Understanding this is fundamental for me. What it says to a therapist is, we cannot introduce mindfulness coping skills when the bear is still in the room. We cannot tell someone to apply for a job if they’re stuck in thoughts of worthlessness and haven’t gotten out of bed for 2 days. To not reach for the glass of wine after work after being badgered by your boss of why you suck as an employee. For dread of having to have a nothing argument with their partner. Or fear of loneliness for lack thereof. We need to sit, in that moment, and be in it. Feel it and be in it to heal it. But how do you sit calmly with a bear?

Does it makes sense why getting back to the basics of self-connection is not as simple as it sounds either.

Why isn’t it simple? Because we don’t know what we don’t know. And people go into “fix it” mode when we see a problem. “How can we fix or reduce your symptoms so I can feel good about myself” the therapists asks. We forget the solutions will not work if we don’t even really know what the problem is.

We don’t know what we don’t know. And it’s not until we know what we didn’t know that it all makes sense.

I’ve been buying the wrong size shoes for 3 years.

After about a year of excruciating toe pain, I began going to multiple doctors, chiropractors and healers convinced there was something internally wrong with me. I mean obviously, no one else’s feet appeared to be on fire after walking through a store or attempting to go for a run. Why wouldn’t it be me. I never questioned my shoes for it happened in tennis shoes, heals, hiking shoes, barefoot shoes, edges. I bought it, they were hurting. No one asked me if any of these shoes actually fit. Why would they? I seemed to know what the fuck I was doing. I was well dressed with fancy shoes and as a 37-year-old slightly successful women, one would think I would know what size shoe I wore. Boy, I am I clearly fantastic at hiding that fact that I have no idea what I’m doing.  

Six days ago…six days ago after another night of painful, burning toes as I hobble across the room my husband says to me, “are you sure you’re shoes are the right size?” To which I respond, “Yes Tyler, I have been a size 7.5 to 8 for 20 years…I think” Mind. Fucking. Blown.

While the doctors, healers and chiropractors may not have fixed my toes. They did do one beautifully amazing thing, they believed me. They sat with me as I cried that I just wanted my body not to hurt. They offered me hope and compassion as I again came in with a new pair of shoes that didn’t work.
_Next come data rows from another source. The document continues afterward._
/-- The chunk of a completed tail: the one that the search hit, its sealed copies dropped, or a new record of the sequence's own,
which enters the tree unless its tokens were written (R78 steps 2 to 4). The pages are those that begin to seal. -/
def State.chunkFor (s0 : State) (d : Nat) (e : SeqSlot) (hit : Option Nat) (rec0 : Chunk) (tick : Nat) :
    Except EditStop (Nat × List Nat × State) :=
  let s := s0
  match hit with
  | some c =>
    let s := s.addHold d c
    let s := rec0.pages.foldl (fun s id => s.dropSeal d id) s
    .ok (c, [], s.fadd PFX_DEDUPS_COUNT d 1)
  | none =>
    if s.freeChunks d = 0 then .error (.fail stNOT_READY (s0.nomem d))
    else
      let (c, s) := s.pickId (tkeys (s.pfx d).chunks) (s.freeChunks d)
      let s := s.modPfx d (fun x => { x with chunks := tput x.chunks c { rec0 with depth := e.tail.base / 128, ctx := e.ctx } })
      let s := rec0.pages.foldl (fun s id => s.modPage d id (fun p => { p with origin := c })) s
      let s := s.addHold d c
      let s := if rec0.written then s.fadd PFX_PRIVATE_COUNT d 1 else s.treeInsert d c tick
      .ok (c, rec0.pages, s)

/-- The rest of a chunk completion, once its search is made (R78 steps 2 to 5). -/
def State.finishChunk (s0 : State) (d slot : Nat) (e : SeqSlot) (hit : Option Nat) (rec0 : Chunk) (tick : Nat) :
    Except EditStop EditOk := do
  let (cid, newPages, s) ← s0.chunkFor d e hit rec0 tick
  let isFull (l : LayerEnt) : Bool := l.fill == 128
  let tail : Tail :=
    { base := e.tail.base + 128, known := e.tail.known.drop 128,
      layers := e.tail.layers.map (fun l => carryLayer (isFull l) l), segs := [] }
  let s ← s.newVersion s0 d slot e (e.body.chunks ++ [cid]) tail
  let s := e.tail.layers.foldl (fun s l => s.dropRef d l.full) s
  let s := s.modPfx d (fun x => { x with chunkWait := x.chunkWait.filter (· != e.seq) })
  let s := s.startSeals d slot
  return ⟨s, 0, e.body.version + 1, newPages⟩

/-- Chunk completion of the sequence at an index slot (R78): a completion that waits has made its search (R87). -/
def State.completeChunk (s0 : State) (d slot : Nat) : Except EditStop EditOk :=
  let s := s0
  match tget (s.pfx d).index slot with
  | none => .error (.fail stMALFORMED s)
  | some e =>
    let model := match s.dieCtx? d e.ctx with | some c => c.model | none => 0
    let lastC := e.body.chunks.getLast?
    let last := match lastC with | some c => s.chunk? d c | none => none
    let parentKey := match last with | some c => c.chain | none => 0
    let written := match last with | some c => c.written | none => false
    let toks := e.tail.known.take 128
    let hash := chainHash parentKey model toks
    let tick := s.tickOf d
    let rec0 : Chunk :=
      { chain := hash, model := model, parent := lastC.getD 0, st := .priv, parked := false, written := written,
        holders := 0, children := 0, depth := 0, rel := 0, ctx := 0, created := tick,
        tokens := toks, pages := e.tail.layers.map (·.sealed) }
    let (hit, s) := if written then (none, s) else s.treeSearch d hash model tick toks
    s.finishChunk d slot e hit rec0 tick

/-- Whether an edit of a parked sequence may write flash (R298, R306). -/
def State.flashReady (s : State) (d : Nat) : Bool := s.fbit FTL_STATUS_READY d && !s.readOnly d

/-- The items that make a parked sequence's edit durable: its pages, chunks of its map not yet PARKED, and its map. -/
def State.durableItems (s : State) (d q : Nat) (pages : List Nat) : List FItem :=
  match s.seqSlot? d q with
  | none => []
  | some (_, e) =>
    let chunks := e.body.chunks.filter (fun c => match s.chunk? d c with | some k => !k.parked | none => false)
    let cp := chunks.flatMap (fun c =>
      (match s.chunk? d c with | some k => k.pages.map FItem.page | none => []) ++ [FItem.chunk c])
    pages.map FItem.fresh ++ cp ++ [.mapv q]

/-- A page's flash copy no longer holds its contents (R218); that of a parked sequence stands until the edit's new copy takes its
place (R220). -/
def State.staleFlash (s : State) (d id : Nat) : State :=
  match s.page? d id with
  | some p => if p.place.flash then s.freeFlash d id else s
  | none => s

/-- Whether the flash copies of pages keep every context within FLASH_MAX (R228). -/
def State.pagesQuota (s : State) (d : Nat) (pages : List Nat) : Bool :=
  let own := pages.filterMap (s.page? d)
  (own.map (·.ctx)).eraseDups.all (fun c =>
    s.flashOk d c (sumNat ((own.filter (fun p => p.ctx == c)).map (fun p => sectorsOf (s.storedBytes d p)))) pages)

/-- The status with which an edit is refused when its flash writes cannot be made: the flash quota (R228), or room (R101, R220);
none when they can (DEDUCED, log entry 111). -/
def State.parkStatus (s : State) (d q : Nat) (pages : List Nat) : Option Nat :=
  let items := s.durableItems d q pages
  let own := items.filterMap (fun i => match i with
    | .page id => if s.itemDone d i then none else some id
    | .fresh id => some id
    | _ => none)
  if !s.pagesQuota d own then some stQUOTA
  else if !s.flashFits d (s.nsOf d) items then some stNOT_READY
  else none

/-- An edit that has taken effect on sequence `q` completes: at once when the sequence is volatile, after its flash
writes and their record when it is parked (R82, R220); `j` is a record that the completion must wait for, or 0. -/
def State.finishEdit (d q : Nat) (desc : Option (Nat × Nat × Nat)) (j : Nat) (r : EditOk) : State :=
  let s1 := r.s.repinSeq d q
  let s1 := match (s1.seqSlot? d q) with | some (k, _) => s1.startSeals d k | none => s1
  let parked := match s1.seqSlot? d q with | some (_, e) => e.parked | none => false
  if parked || j != 0 then
    (s1.addTask d
      { desc := desc, seq := q, ns := s1.nsOf d, band := .park, todo := s1.durableItems d q r.pages, jwait := j,
        sectors := 0, r0 := some r.r0, r1 := r.r1, reads := false, epoch := 0 }).resumeTasks d
  else
    match desc with
    | some (f, sq, i) => s1.complete ⟨fnPart f, fnPort f, sq, i, 0, false, false, false, false⟩ stOK r.r0 r.r1
    | none => s1

/-- An edit that did not take effect completes with its status, or waits behind staging (R597). -/
def State.stopEdit (s : State) (d q : Nat) (desc : Option (Nat × Nat × Nat)) (edit : Edit) : EditStop → State
  | .fail st s1 =>
    match desc with
    | some (f, sq, i) => s1.complete ⟨fnPart f, fnPort f, sq, i, 0, false, false, false, false⟩ st 0 0
    | none => s1
  | .wait pages =>
    let s := pages.foldl (fun s id => s.stageIn d id 2) s
    match desc with
    | some _ => s.modPfx d (fun x => { x with edits := x.edits ++ [⟨desc, none, q, edit⟩] })
    | none => s

/-! ### Append (R74 to R76, R596) -/

/-- Positions as stored: a tail position has no scales. -/
def tailPos (l : List Nat) : Pos := ⟨l, []⟩

/-- An append to layer `l` of a sequence on die `d` (R596, R63, R77) (DEDUCED, log entry 79; DEDUCED, log entry 108). -/
def State.append (s0 : State) (d slot l pos : Nat) (toks : List Nat) (data : List (List Nat)) : Except EditStop EditOk := do
  let s := s0
  match tget (s.pfx d).index slot with
  | none => .error (.fail stMALFORMED s)
  | some e =>
  match s.dieCtx? d e.ctx with
  | none => .error (.fail stMALFORMED s)
  | some c =>
    let n := data.length
    if c.layers ≤ l ∨ n = 0 ∨ 128 < n ∨ toks.length ≠ n ∨ data.any (fun p => p.length != c.elems) ∨ 2 ^ 20 < pos + n then
      .error (.fail stMALFORMED s)
    else if pos ≠ e.len l then .error (.fail stMALFORMED s)
    else
      let off := pos - e.tail.base
      let same := ((List.range n).zip toks).all (fun x =>
        match e.tail.known[off + x.1]? with | some t => t == x.2 | none => true)
      if !same then .error (.fail stMALFORMED (s.tokenMiss d))
      else
        let x := e.tail.layers.getD l LayerEnt.init
        let room := (if x.full = 0 then 256 else 128) - x.fill
        if room < n then .error (.fail stNOT_READY s)
        else
          if x.open_ ≠ 0 then s.mustRead d [x.open_]
          let first := min n (128 - x.fill)
          let a := (data.take first).map tailPos
          let b := (data.drop first).map tailPos
          s0.quotaFirst d e.ctx (tailFrame c (x.fill + first) - tailFrame c x.fill + tailFrame c b.length)
          -- the OPEN page, new or grown
          let pbase := e.tail.base + (if x.full ≠ 0 then 128 else 0)
          let (id, s) ← (if x.open_ = 0 then do
              let (id, s) ← liftAlloc s0 d (s.newPage d (tailFrame c a.length) (newTail c e.ctx l pbase e.seq a))
              return (id, s.addRef d id)
            else do
              let s := if e.parked then s else s.staleFlash d x.open_
              let s ← liftAlloc s0 d (s.growPage d x.open_ (tailFrame c (x.fill + first) - tailFrame c x.fill))
              let s := s.modPage d x.open_ (fun p =>
                { p with
                  pos := p.pos ++ a, fill := p.fill + first, bytes := (p.fill + first) * c.posBytes
                  st := if p.fill + first = 128 then .full else .open_ })
              return (x.open_, s) : Except EditStop (Nat × State))
          let fill := x.fill + first
          let x1 : LayerEnt := if fill = 128 ∧ x.full = 0 then { x with full := id, open_ := 0, fill := 0 } else { x with open_ := id, fill := fill }
          -- a second page, when the first became FULL
          let (x2, more, s) ← (if b.isEmpty then return (x1, [], s)
            else do
              let (id2, s) ← liftAlloc s0 d (s.newPage d (tailFrame c b.length) (newTail c e.ctx l (e.tail.base + 128) e.seq b))
              return ({ x1 with open_ := id2, fill := b.length }, [id2], s.addRef d id2)
            : Except EditStop (LayerEnt × List Nat × State))
          let known := e.tail.known ++ toks.drop (e.tail.known.length - off)
          let layers := ((List.range e.tail.layers.length).zip e.tail.layers).map (fun y => if y.1 = l then x2 else y.2)
          let s := s.setSlot d slot { e with tail := { e.tail with known := known, layers := layers } }
          return ⟨s.hbmWrite d (n * c.posBytes) (some e.ctx), pos + n, e.body.version, id :: more⟩

/-! ### Write (R94, R95) -/

/-- Positions with `new` written from index `i` on. -/
def writePos (l : List Pos) (i : Nat) (new : List Pos) : List Pos := l.take i ++ new ++ l.drop (i + new.length)

/-- A write of positions of one page (R94, R95). The copy of a tail page counts in PFX_COWS as that of a sealed one does, and
the seal of a FULL page that is replaced, running or done, begins again on its copy (DESIGN CHOICE, log entry 101; DESIGN CHOICE, log entry 102; DEDUCED, log entry 108). -/
def State.writeMap (s0 : State) (d slot l pos : Nat) (data : List (List Nat)) : Except EditStop EditOk := do
  let s := s0
  match tget (s.pfx d).index slot with
  | none => .error (.fail stMALFORMED s)
  | some e =>
  match s.dieCtx? d e.ctx with
  | none => .error (.fail stMALFORMED s)
  | some c =>
    let n := data.length
    if c.layers ≤ l ∨ n = 0 ∨ 128 < n ∨ data.any (fun p => p.length != c.elems) ∨ pos / 128 ≠ (pos + n - 1) / 128
        ∨ e.len l < pos + n then .error (.fail stMALFORMED s)
    else if pos < e.tail.base then
      let cid := e.body.chunks.getD (pos / 128) 0
      match s.chunk? d cid with
      | none => .error (.fail stMALFORMED s)
      | some ch =>
        let old := ch.pages.getD l 0
        match s.page? d old with
        | none => .error (.fail stMALFORMED s)
        | some p =>
          s.mustRead d [old]
          let conv := sealConvert c (data.map tailPos)
          let stored := writePos p.pos (pos % 128) conv.1
          let pg := { sealedPage c e.ctx l p.posBase 0 0 (s.tickOf d) .sealed stored with rel := 0 }
          s0.quotaFirst d e.ctx (ceilDiv pg.bytes 4096)
          if s.freeChunks d = 0 then .error (.fail stNOT_READY (s0.nomem d))
          let (id, s) ← liftAlloc s0 d (s.newPage d (ceilDiv pg.bytes 4096) pg)
          let (nc, s) := s.pickId (tkeys (s.pfx d).chunks) (s.freeChunks d)
          let pages := ((List.range ch.pages.length).zip ch.pages).map (fun y => if y.1 = l then id else y.2)
          let rec0 : Chunk :=
            { ch with
              st := .priv, parked := false, written := true, holders := 0, children := 0, ctx := e.ctx
              created := s.tickOf d, pages := pages, rel := 0 }
          let s := s.modPfx d (fun x => { x with chunks := tput x.chunks nc rec0 })
          let s := (s.modPage d id (fun p => { p with origin := nc })).addHold d nc
          let k := pos / 128
          let chunks := ((List.range e.body.chunks.length).zip e.body.chunks).map (fun y => if y.1 = k then nc else y.2)
          let tailRefs := e.tail
          let s ← s.newVersion s0 d slot e chunks tailRefs
          let s := s.dropHold d cid
          let s := s.countSeal d (pg.blks.filter (·.raw)).length conv.2.1 conv.2.2
          return ⟨s.fadd PFX_COWS_COUNT d 1, id, e.body.version + 1, [id]⟩
    else
      let x := e.tail.layers.getD l LayerEnt.init
      let inFull := x.full ≠ 0 ∧ pos < e.tail.base + 128
      let old := if inFull then x.full else x.open_
      match s.page? d old with
      | none => .error (.fail stMALFORMED s)
      | some p =>
        s.mustRead d [old]
        let stored := writePos p.pos (pos % 128) (data.map tailPos)
        let (id, s) ← liftAlloc s0 d (s.newPage d (tailFrame c stored.length) (newTail c e.ctx l p.posBase e.seq stored))
        let s := s.addRef d id
        let s := if inFull && x.sealed != 0 then s.dropSeal d x.sealed else s
        let x1 : LayerEnt := if inFull then { x with full := id, sealed := 0, done := false } else { x with open_ := id }
        let layers := ((List.range e.tail.layers.length).zip e.tail.layers).map (fun y => if y.1 = l then x1 else y.2)
        let s ← s.newVersion s0 d slot e e.body.chunks { e.tail with layers := layers }
        return ⟨(s.dropRef d old).fadd PFX_COWS_COUNT d 1, id, e.body.version + 1, [id]⟩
They celebrated with me when it seemed we had finally found a pair of shoes that worked. It truly felt like they were in it with me. I stayed connected to myself and left the door open for curiosity. So when the needed question was asked, I stayed curious and am now the proud owner of my first size 8.5 shoes with normal toes.
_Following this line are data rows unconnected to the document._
-- ==== Sys2Proof/Machine/Records.lean ====
section
/-!
DEFINITION. Sys2Proof/Machine/Records.lean: step records as read from their images (R113 to R115, R153, R175), and their
results as sent to a requester or a host (R119 to R123, R330, R382).
-/
namespace Sys2Proof.Machine

/-- One query row (R114). -/
def rowAt (c : Ctx) (b : List Byte) (off : Nat) : Pos :=
  if c.desc.qFmt = 0 then ⟨numsAt b off 2 c.d, []⟩ else ⟨numsAt b off 1 c.d, numsAt b (off + c.d) 1 (c.d / 32)⟩

/-- The 64 bytes of a step record (R113, R153). -/
def parseHead (b : List Byte) : StepRec :=
  let kind := numAt b 0 1
  let flags := numAt b 1 1
  let layer := numAt b 2 2
  let ctx := numAt b 8 2
  let forms := numAt b 29 1
  let extra := numAt b 30 2
  let list := flags / 8 % 2 == 1
  let sel := kind == 3
  let bwd := kind == 5
  let resv := decide (2 ^ 8 ≤ layer) || decide (2 ^ 12 ≤ ctx) || decide (16 ≤ forms) || decide (16 ≤ flags)
    || (list && !sel && !bwd) || (!sel && !bwd && extra != 0) || (bwd && decide (64 ≤ extra)) || (bwd && !list && extra != 0)
  { kind := kind, append := flags % 2 == 1, mask := flags / 2 % 4, list := list, layer := layer % 2 ^ 8,
    seq := numAt b 4 4, ctx := ctx % 2 ^ 12, qCount := numAt b 10 2, qPos := numAt b 12 4, kvFirst := numAt b 16 4,
    kvLast := numAt b 20 4, window := numAt b 24 4, appendCount := numAt b 28 1, out := forms % 4, stats := forms / 4 % 4,
    extra := extra, resultKey := numAt b 32 4, appendPos := numAt b 36 4, resultOff := numAt b 40 8,
    statusOff := numAt b 48 8, signal := numAt b 56 4, tag := numAt b 60 4, resv := resv,
    badLen := decide (b.length < 64), rows := [], dOut := [], rowStats := [], appToks := [], appData := [] }

/-- An inbox entry image read under a context: the step record, its query block and its append block; `badLen` when the
image is too short for them (R381) (DEDUCED, log entry 20). -/
def parseStep (c : Ctx) (b : List Byte) : StepRec :=
  let r := parseHead b
  let n := r.nRows c
  let bad := r.badLen || decide (b.length < r.entryBytes c) || decide (512 < r.qCount)
  if bad then { r with badLen := true }
  else
    let q := qRowBytes c
    let rows := (List.range n).map (fun i => rowAt c b (64 + q * i))
    let o1 := 64 + roundUp 64 (n * q)
    let o2 := o1 + roundUp 64 (n * 2 * c.d)
    let a := 64 + roundUp 64 (r.qBytes c)
    let a1 := a + roundUp 64 (4 * r.appendCount)
    { r with
      rows := rows
      dOut := if r.kind = 5 then (List.range n).map (fun i => numsAt b (o1 + 2 * c.d * i) 2 c.d) else []
      rowStats := if r.kind = 5 then (List.range n).map (fun i => (numAt b (o2 + 8 * i) 4, numAt b (o2 + 8 * i + 4) 4)) else []
      appToks := if r.append then numsAt b a 4 r.appendCount else []
      appData := if r.append then (List.range r.appendCount).map (fun i => numsAt b (a1 + c.posBytes * i) 2 c.elems) else [] }

/-- A record as it stands under the context it names, on its die. -/
def State.readStep (s : State) (d : Nat) (img : List Byte) : StepRec :=
  let r := parseHead img
  match s.dieCtx? d r.ctx with
  | some c => parseStep c img
  | none => r

/-- FLAGS of a status entry that are kept without an output block (R122). -/
def keepFlags (status flags : Nat) : Nat := if hasOutput status then flags else flags / 2 % 2 * 2

/-- The step status entry (R120) (DEDUCED, log entry 19). -/
def statusEntry (d : Nat) (h : Held) (status flags appSt lateness tick sweep : Nat) : List Byte :=
  le 1 status ++ le 1 (keepFlags status flags) ++ le 1 (min h.deferrals 255) ++ le 1 appSt ++ le 4 lateness ++ le 4 h.step.tag
    ++ le 4 h.step.seq ++ le 8 tick ++ le 4 sweep ++ le 1 h.step.layer ++ le 1 d ++ zeros 2

/-- A result dropped (R123). -/
def State.resDrop (s : State) (d : Nat) : State := (s.fadd CSM_RESDROP_COUNT d 1).evtDie CSM_EVENT_RESDROP d

/-- An inbox entry set to a state (R380). -/
def State.setEntry (s : State) (d e k : Nat) (st : InEnt) : State :=
  s.modRegion d e (fun r => { r with ents := dset r.ents .free k st })

/-- The inbox entry of a record goes to a state; that of a record rerun went with its die. -/
def State.setSrc (s : State) (d : Nat) (h : Held) (st : InEnt) : State :=
  match h.src with
  | .inbox e k _ => if h.recov.isSome then s else s.setEntry d e k st
  | .ring _ _ _ _ _ => s

/-- The peer through which a result of the record leaves: none when the die has no entry for the source address or its
port sends nothing (R382). -/
def State.resultPeer (s : State) (d from_ : Nat) : Option Nat :=
  if s.nrtReady d then (s.peerAt d (addrV4 from_) (addrIp from_)).map (·.1) else none

/-- Bytes of full copies that the ledger of a die keeps (R480). -/
def State.ledgerBytes (s : State) (d : Nat) : Nat :=
  let c := s.csm d
  let all := c.held ++ c.sweeps.flatMap (fun w => (w.recs.filter (fun r => !r.delivered)).map (·.held))
  sumNat (all.map (fun h => if h.copy = some true then h.img.length else 0))

/-- An inbox entry taken into the die's ledger: with a full copy while it fits, else its record alone (R480). -/
def State.ledgerIn (s : State) (d : Nat) (h : Held) : Held × State :=
  match h.src with
  | .ring _ _ _ _ _ => (h, s)
  | .inbox _ _ _ =>
    if s.fget RAS_DIE_STATE_LEDGER_DIE d = 0xFF ∨ s.fbit RAS_CTRL_LEDGER_EN 0 = false ∨ h.copy.isSome ∨ h.recov.isSome then (h, s)
    else
      let s1 := s.fset RAS_LEDGER_USED_ENTRIES d (s.fget RAS_LEDGER_USED_ENTRIES d + 1)
      if s.ledgerBytes d + h.img.length ≤ dget s.ras.ledgerMib 256 d * 2 ^ 20 then ({ h with copy := some true }, s1)
      else ({ h with copy := some false }, (s1.fadd RAS_LEDGER_SHORT_COUNT d 1).evtPkg RAS_EVENT_LEDGER_FULL)

/-- An entry leaves the ledger (R480). -/
def State.ledgerOut (s : State) (d : Nat) (h : Held) : State :=
  if h.copy.isSome then s.fset RAS_LEDGER_USED_ENTRIES d (s.fget RAS_LEDGER_USED_ENTRIES d - 1) else s

/-- The output block of a record sent: a remote write, or a host write (R330, R382). The MSG_ID of an NRT message comes
back, and whether the result was dropped because it has nowhere to go (R382). The record is number `i` of a sweep. -/
def State.sendOutput (s : State) (d sweep i : Nat) (h : Held) (out : List Byte) : Option Nat × Bool × State :=
  match h.src with
  | .inbox _ _ from_ =>
    match s.resultPeer d from_ with
    | none => (none, true, ((s.resDrop d).setSrc d h .free).ledgerOut d h)
    | some p =>
      let (m, s) := s.sendWrite d p h.step.resultKey h.step.resultOff none none out none (.output sweep i) .result
      (some m, false, s)
  | .ring f sq i output _ => (none, false, s.descWrite (f, sq, i) output out)

/-- The status entry of a record sent, and its completion through a ring (R330, R382). `out` is the MSG_ID of its output
message: the status message is then fenced behind it. -/
def State.sendStatus (s : State) (d : Nat) (h : Held) (out : Option Nat) (status lateness : Nat) (entry : List Byte) : State :=
  match h.src with
  | .inbox _ _ from_ =>
    let s := (s.setSrc d h .free).ledgerOut d h
    match s.resultPeer d from_ with
    | none => s.resDrop d
    | some p =>
      let roce := ((s.peer? d p).bind (·.qp)).isSome
      (s.sendWrite d p h.step.resultKey h.step.statusOff (some h.step.signal) (if roce then none else out) entry none .status
        .result).2
  | .ring f sq i _ addr =>
    (s.descWrite (f, sq, i) addr entry).completeKey (f, sq, i) status lateness h.step.tag

/-! ### Sillage records (R535 to R537) -/

/-- What a sillage record says of a record's sweep (R536): serial, instants of admission, start, first tile, last commit and
finalisation, scaled estimate, actual and stall cycles, records, and the counts of the record. -/
structure Trace where
  sweep : Nat
  times : List (Option Nat)
  est : Nat
  actual : Nat
  stall : Nat
  records : Nat
  reruns : Nat
  blocks : Nat
  skipped : Nat
  hits : Nat
  codedB : Nat
  rawB : Nat
  tick : Nat
deriving DecidableEq, Repr

/-- The trace of a record that entered no sweep: its sweep fields are 0. -/
def Trace.none_ : Trace := ⟨0, [none, none, none, none, none], 0, 0, 0, 0, 0, 0, 0, 0, 0, 0, 0⟩

/-- Bytes of a sillage record (R536). -/
def sillageBytes (serial d : Nat) (h : Held) (status flags lateness now : Nat) (w : Trace) : List Byte :=
  let delta (t : Option Nat) : List Byte :=
    match t with
    | some x => le 4 (min (x - h.tFirst) 0xFFFFFFFF)
    | none => le 4 0xFFFFFFFF
  le 4 serial ++ le 4 h.step.seq ++ le 4 h.step.tag ++ le 2 h.step.ctx ++ le 1 h.step.layer ++ le 1 h.step.kind ++ le 1 status
    ++ le 1 flags ++ le 1 d ++ le 1 (min h.deferrals 255) ++ le 4 w.sweep ++ le 8 h.tFirst
    ++ (([some h.tSig, if h.checked then some h.tElig else none] ++ w.times ++ [some now]).flatMap delta)
    ++ le 4 w.est ++ le 4 w.actual ++ le 4 w.stall ++ le 4 lateness ++ le 2 w.records ++ le 2 w.reruns ++ le 4 w.blocks
    ++ le 4 w.skipped ++ le 4 w.hits ++ le 4 w.codedB ++ le 4 w.rawB ++ le 8 w.tick ++ zeros 16

/-- A tagged record's sillage record written or dropped at its delivery (R536, R537). -/
def State.sillage (s : State) (d : Nat) (h : Held) (status flags lateness : Nat) (w : Trace) : State :=
  match s.owner d with
  | none => s
  | some p =>
    if !h.tagged || !s.fbit PMC_TRACE_EN p then s
    else
      let m := s.pmcOf p
      if s.fbit PMC_TRACE_STOP_FULL p ∧ 256 ≤ (m.traceWrite + 2 ^ 32 - m.traceRead) % 2 ^ 32 then
        (s.modPmc p (fun x => { x with traceDrops := min (x.traceDrops + 1) 0xFFFFFFFF })).evtPart PMC_PEVENT_TRACE_DROP p
      else
        let b := sillageBytes (m.traceWrite + 1) d h status flags lateness s.clk.tNs w
        s.modPmc p (fun x =>
          { x with ring := tput x.ring (x.traceWrite % 256) b, traceWrite := (x.traceWrite + 1) % 2 ^ 32 })

/-- What the monitors take of a result at its delivery (R527, R536, R540). -/
def State.noteResult (s : State) (d : Nat) (h : Held) (status flags lateness outBytes : Nat) (w : Trace) : State :=
  let s := (s.pmc d 0x0D 1 outBytes (some h.step.ctx)).hist d 2 0 (s.clk.tNs - h.tFirst)
  let s := if status = stLATE then s.pmc d 0x0C 1 lateness (some h.step.ctx) else s
  s.sillage d h status flags lateness w

/-- The next value of a tagging LFSR (R535) (DESIGN CHOICE, log entry 10). -/
def lfsrNext (v : Nat) : Nat :=
  if Config.lfsrRight then Nat.xor (v / 2) (if v % 2 = 1 then 0x80200003 else 0)
  else Nat.xor (v * 2 % 2 ^ 32) (if 2 ^ 31 ≤ v then 0x00400007 else 0)

/-- A record at the boundary at which it is first eligible: the LFSR advances, and the record is tagged or not (R530,
R535). -/
def State.tagRecord (s : State) (d p : Nat) : Bool × State :=
  if s.fget PMC_TAG_RATE p = 0 ∨ s.frozen p then (false, s)
  else
    let v := lfsrNext (dget (s.pmcOf p).lfsr 1 d)
    (decide (v % 65536 < s.fget PMC_TAG_RATE p), s.modPmc p (fun x => { x with lfsr := dset x.lfsr 1 d v }))

/-- A region poisoned for a record that fails (R183). -/
def State.poison (s : State) (d : Nat) (r : StepRec) : State :=
  if r.kind = 5 ∧ r.list then
    s.modCsm d (fun c => { c with grads := tmod c.grads r.extra (fun g =>
      if g.ctx = r.ctx ∧ g.seq = r.seq then { g with poisoned := true } else g) })
  else s

/-- A record that completes without entering a sweep: its status entry alone, LATENESS and TICK 0, and its append not
accepted (R49, R116, R122); a KV_GRAD record that ends so with INTEGRITY, FENCED or LOST poisons its region (R183). -/
def State.failHeld (s : State) (d : Nat) (h : Held) (status : Nat) : State :=
  let s := if status = stINTEGRITY ∨ status = stFENCED ∨ status = stLOST then s.poison d h.step else s
  (s.sendStatus d h none status 0 (statusEntry d h status 0 (if h.step.append then status else stOK) 0 0 0)).noteResult d h
    status 0 0 0 Trace.none_

/-- Whether the tick generator of the partition that owns a die runs (R34). -/
def State.genRuns (s : State) (d : Nat) : Bool := match s.owner d with | some p => (s.part p).genOn | none => false

/-- A step record becomes READY on a die: it is held for a slot boundary, or completes with NOT_READY while the tick
generator does not run (R32, R34). -/
def State.holdRecord (s : State) (d : Nat) (img : List Byte) (src : RecSrc) (tSig tFirst : Nat) : State :=
  let h : Held :=
    { img := img, step := s.readStep d img, src := src, tSig := tSig, deferrals := 0, checked := false, tagged := false,
      copy := none, tFirst := tFirst, tElig := 0, cutOff := false, recov := none }
  let (h, s) := s.ledgerIn d h
  if s.genRuns d then s.modCsm d (fun c => { c with held := c.held ++ [h] }) else s.failHeld d h stNOT_READY

end Sys2Proof.Machine
end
To me, this is mental health healing wrapped up in a story about toes. In the moment, toes on fire, I was unable to think of alternative solutions. The answer was clearly me. My balloon was definitely not floating away. So we stay curious. We stay sitting in the pain, just sitting, no solution or fixing, just listening. Just observing what is happening until the symptoms makes some space to tell us what they need and the ah-ha moment occurs.